→ Your instructions: Each entry that follows should be retyped exactly.

Stored data

-- ==== Sys2Proof/Machine/Elems.lean ====
section
/-! DEFINITION. Reading and writing single elements and runs of elements of tensors, for the route and collective engines. -/

namespace Sys2Proof.Machine

/-- Put bits into pending bytes over memory. -/
def putBitsAt (s : State) (acc : Tab (Option Byte)) (a bit width v : Nat) : Tab (Option Byte) :=
  let n := ceilDiv (bit + width) 8
  let old := leNat ((upTo n).map (fun k => (tabGet none acc (a + k)).getD (memByte s (a + k))))
  let new := old - old / 2 ^ bit % 2 ^ width * 2 ^ bit + v % 2 ^ width * 2 ^ bit
  (leBytes n new).zipIdx.foldl (fun t e => tabSet none t (a + e.2) (some e.1)) acc

/-- Put an element's code (R75, R83). -/
def putCode (s : State) (d : TensorDesc) (acc : Tab (Option Byte)) (i code : Nat) : Tab (Option Byte) :=
  let r := i / d.dim0
  let x := i % d.dim0
  if isExt d.format then
    let acc := putBitsAt s acc (d.base + r * d.rowBytes + 4 * x) 0 32 (code / 256)
    putBitsAt s acc (d.auxAddr + r * d.dim0 + x) 0 8 code
  else putBitsAt s acc (d.base + r * d.rowBytes + x * d.bits / 8) (x * d.bits % 8) d.bits code

/-- Pending bytes as cells. -/
def pendingCells (t : Tab (Option Byte)) : List Cell := t.filterMap (fun e => e.2.map (fun v => (e.1, v)))

/-- Convert values into elements, by index, of an unscaled tensor (R95 to R99, R105). -/
def convertInto (s : State) (t : Tensor) (cx : ConvCtx) (l : List (Nat × Val)) : List Cell × OutRes :=
  let (acc, o) := l.foldl (fun (a : Tab (Option Byte) × OutRes) e =>
    let (codes, o) := convElems t.desc cx (.fin false 1) (e.1 / t.desc.dim0) (e.1 % t.desc.dim0) [e.2]
    (putCode s t.desc a.1 e.1 (codes.headD 0), a.2.join o)) ([], {})
  (pendingCells acc, o)

/-- The rows that `n` elements from index `first` touch: row, column and elements of each piece. -/
def rowPieces (d : TensorDesc) (first n : Nat) : List (Nat × Nat × Nat) :=
  if n = 0 then []
  else (spanOf (first / d.dim0) ((first + n - 1) / d.dim0 + 1 - first / d.dim0)).map (fun r =>
    let x := if r = first / d.dim0 then first % d.dim0 else 0
    (r, x, min (d.dim0 - x) (first + n - (r * d.dim0 + x))))

/-- Convert consecutive values into a tensor from element `first` on (R90 to R99). -/
def convertRun (s : State) (t : Tensor) (cx : ConvCtx) (first : Nat) (vs : List Val) : List Cell × OutRes :=
  if hasScales t.desc.format then
    let o := (rowPieces t.desc first vs.length).foldl (fun (o : OutRes) e =>
      o.join (outRow t.desc cx e.1 e.2.1 ((vs.drop (e.1 * t.desc.dim0 + e.2.1 - first)).take e.2.2))) {}
    (o.cells, o)
  else convertInto s t cx (vs.zipIdx.map (fun e => (first + e.2, e.1)))

/-- The blocks that `n` elements from index `first` touch, as addresses of their scale bytes. -/
def scaleAddrs (d : TensorDesc) (first n : Nat) : List Nat :=
  if hasScales d.format then
    (rowPieces d first n).flatMap (fun e =>
      (spanOf (e.2.1 / d.blockSize) ((e.2.1 + e.2.2 - 1) / d.blockSize + 1 - e.2.1 / d.blockSize)).map (fun k =>
        d.scaleAddr + e.1 * d.rowBlocks + k))
  else []

/-- The block of element `i` among the blocks of a tensor, row by row (R79); in an unscaled tensor each element is its own. -/
def blockIdx (d : TensorDesc) (i : Nat) : Nat :=
  if hasScales d.format then i / d.dim0 * d.rowBlocks + i % d.dim0 / d.blockSize else i

/-- The first element of block `k`. -/
def blockFirst (d : TensorDesc) (k : Nat) : Nat :=
  if hasScales d.format then k / d.rowBlocks * d.dim0 + k % d.rowBlocks * d.blockSize else k

/-- Element `i` begins a block. -/
def onBlock (d : TensorDesc) (i : Nat) : Bool := blockFirst d (blockIdx d i) == i

/-- The codes that pad the row of each piece of a run which ends that row of a block-scaled tensor: +0 (R79). -/
def padCells (s : State) (d : TensorDesc) (first n : Nat) (acc : Tab (Option Byte)) : Tab (Option Byte) :=
  if hasScales d.format then
    (rowPieces d first n).foldl (fun a e =>
      if e.2.1 + e.2.2 = d.dim0 then
        (spanOf d.dim0 (d.rowElems - d.dim0)).foldl (fun a x =>
          putBitsAt s a (d.base + e.1 * d.rowBytes + x * d.bits / 8) (x * d.bits % 8) d.bits 0) a
      else a) acc
  else acc

/-- Bytes of `n` elements moved unchanged: the elements in order, packed, then their scale bytes; a master's words, then its
tails (R308). -/
def runBytes (s : State) (d : TensorDesc) (first n : Nat) : List Byte :=
  let codes := (spanOf first n).map (fun i => elemRaw s d (i / d.dim0) (i % d.dim0))
  if isExt d.format then codes.flatMap (fun c => leBytes 4 (c / 256)) ++ codes.map (fun c => BitVec.ofNat 8 c)
  else leBytes (ceilDiv (n * d.bits) 8) (packCodes d.bits codes) ++ (scaleAddrs d first n).map (memByte s)

/-- Store `n` elements of a run of `total` that bytes of `runBytes` hold, from the run's element `skip` on, at element `first`; `lead`
blocks of the run come before them. -/
def storeRun (s : State) (d : TensorDesc) (first n skip lead total : Nat) (bytes : List Byte) : List Cell :=
  let body := ceilDiv (total * d.bits) 8
  let packed := leNat (bytes.take body)
  let code (i : Nat) : Nat :=
    if isExt d.format then fieldAt bytes (4 * (skip + i)) 4 * 256 + fieldAt bytes (4 * total + skip + i) 1
    else packed / 2 ^ ((skip + i) * d.bits) % 2 ^ d.bits
  pendingCells (padCells s d first n ((upTo n).foldl (fun a i => putCode s d a (first + i) (code i)) ([] : Tab (Option Byte)))) ++
  (scaleAddrs d first n).zipIdx.map (fun e => (e.1, BitVec.ofNat 8 (fieldAt bytes (body + lead + e.2) 1)))

end Sys2Proof.Machine
end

→ Exercise output:
-- ==== Sys2Proof/Machine/Elems.lean ====
section
/-! DEFINITION. Reading and writing single elements and runs of elements of tensors, for the route and collective engines. -/

namespace Sys2Proof.Machine

/-- Put bits into pending bytes over memory. -/
def putBitsAt (s : State) (acc : Tab (Option Byte)) (a bit width v : Nat) : Tab (Option Byte) :=
  let n := ceilDiv (bit + width) 8
  let old := leNat ((upTo n).map (fun k => (tabGet none acc (a + k)).getD (memByte s (a + k))))
  let new := old - old / 2 ^ bit % 2 ^ width * 2 ^ bit + v % 2 ^ width * 2 ^ bit
  (leBytes n new).zipIdx.foldl (fun t e => tabSet none t (a + e.2) (some e.1)) acc

/-- Put an element's code (R75, R83). -/
def putCode (s : State) (d : TensorDesc) (acc : Tab (Option Byte)) (i code : Nat) : Tab (Option Byte) :=
  let r := i / d.dim0
  let x := i % d.dim0
  if isExt d.format then
    let acc := putBitsAt s acc (d.base + r * d.rowBytes + 4 * x) 0 32 (code / 256)
    putBitsAt s acc (d.auxAddr + r * d.dim0 + x) 0 8 code
  else putBitsAt s acc (d.base + r * d.rowBytes + x * d.bits / 8) (x * d.bits % 8) d.bits code

/-- Pending bytes as cells. -/
def pendingCells (t : Tab (Option Byte)) : List Cell := t.filterMap (fun e => e.2.map (fun v => (e.1, v)))

/-- Convert values into elements, by index, of an unscaled tensor (R95 to R99, R105). -/
def convertInto (s : State) (t : Tensor) (cx : ConvCtx) (l : List (Nat × Val)) : List Cell × OutRes :=
  let (acc, o) := l.foldl (fun (a : Tab (Option Byte) × OutRes) e =>
    let (codes, o) := convElems t.desc cx (.fin false 1) (e.1 / t.desc.dim0) (e.1 % t.desc.dim0) [e.2]
    (putCode s t.desc a.1 e.1 (codes.headD 0), a.2.join o)) ([], {})
  (pendingCells acc, o)

/-- The rows that `n` elements from index `first` touch: row, column and elements of each piece. -/
def rowPieces (d : TensorDesc) (first n : Nat) : List (Nat × Nat × Nat) :=
  if n = 0 then []
  else (spanOf (first / d.dim0) ((first + n - 1) / d.dim0 + 1 - first / d.dim0)).map (fun r =>
    let x := if r = first / d.dim0 then first % d.dim0 else 0
    (r, x, min (d.dim0 - x) (first + n - (r * d.dim0 + x))))

/-- Convert consecutive values into a tensor from element `first` on (R90 to R99). -/
def convertRun (s : State) (t : Tensor) (cx : ConvCtx) (first : Nat) (vs : List Val) : List Cell × OutRes :=
  if hasScales t.desc.format then
    let o := (rowPieces t.desc first vs.length).foldl (fun (o : OutRes) e =>
      o.join (outRow t.desc cx e.1 e.2.1 ((vs.drop (e.1 * t.desc.dim0 + e.2.1 - first)).take e.2.2))) {}
    (o.cells, o)
  else convertInto s t cx (vs.zipIdx.map (fun e => (first + e.2, e.1)))

/-- The blocks that `n` elements from index `first` touch, as addresses of their scale bytes. -/
def scaleAddrs (d : TensorDesc) (first n : Nat) : List Nat :=
  if hasScales d.format then
    (rowPieces d first n).flatMap (fun e =>
      (spanOf (e.2.1 / d.blockSize) ((e.2.1 + e.2.2 - 1) / d.blockSize + 1 - e.2.1 / d.blockSize)).map (fun k =>
        d.scaleAddr + e.1 * d.rowBlocks + k))
  else []

/-- The block of element `i` among the blocks of a tensor, row by row (R79); in an unscaled tensor each element is its own. -/
def blockIdx (d : TensorDesc) (i : Nat) : Nat :=
  if hasScales d.format then i / d.dim0 * d.rowBlocks + i % d.dim0 / d.blockSize else i

/-- The first element of block `k`. -/
def blockFirst (d : TensorDesc) (k : Nat) : Nat :=
  if hasScales d.format then k / d.rowBlocks * d.dim0 + k % d.rowBlocks * d.blockSize else k

/-- Element `i` begins a block. -/
def onBlock (d : TensorDesc) (i : Nat) : Bool := blockFirst d (blockIdx d i) == i

/-- The codes that pad the row of each piece of a run which ends that row of a block-scaled tensor: +0 (R79). -/
def padCells (s : State) (d : TensorDesc) (first n : Nat) (acc : Tab (Option Byte)) : Tab (Option Byte) :=
  if hasScales d.format then
    (rowPieces d first n).foldl (fun a e =>
      if e.2.1 + e.2.2 = d.dim0 then
        (spanOf d.dim0 (d.rowElems - d.dim0)).foldl (fun a x =>
          putBitsAt s a (d.base + e.1 * d.rowBytes + x * d.bits / 8) (x * d.bits % 8) d.bits 0) a
      else a) acc
  else acc

/-- Bytes of `n` elements moved unchanged: the elements in order, packed, then their scale bytes; a master's words, then its
tails (R308). -/
def runBytes (s : State) (d : TensorDesc) (first n : Nat) : List Byte :=
  let codes := (spanOf first n).map (fun i => elemRaw s d (i / d.dim0) (i % d.dim0))
  if isExt d.format then codes.flatMap (fun c => leBytes 4 (c / 256)) ++ codes.map (fun c => BitVec.ofNat 8 c)
  else leBytes (ceilDiv (n * d.bits) 8) (packCodes d.bits codes) ++ (scaleAddrs d first n).map (memByte s)

/-- Store `n` elements of a run of `total` that bytes of `runBytes` hold, from the run's element `skip` on, at element `first`; `lead`
blocks of the run come before them. -/
def storeRun (s : State) (d : TensorDesc) (first n skip lead total : Nat) (bytes : List Byte) : List Cell :=
  let body := ceilDiv (total * d.bits) 8
  let packed := leNat (bytes.take body)
  let code (i : Nat) : Nat :=
    if isExt d.format then fieldAt bytes (4 * (skip + i)) 4 * 256 + fieldAt bytes (4 * total + skip + i) 1
    else packed / 2 ^ ((skip + i) * d.bits) % 2 ^ d.bits
  pendingCells (padCells s d first n ((upTo n).foldl (fun a i => putCode s d a (first + i) (code i)) ([] : Tab (Option Byte)))) ++
  (scaleAddrs d first n).zipIdx.map (fun e => (e.1, BitVec.ofNat 8 (fieldAt bytes (body + lead + e.2) 1)))

end Sys2Proof.Machine
end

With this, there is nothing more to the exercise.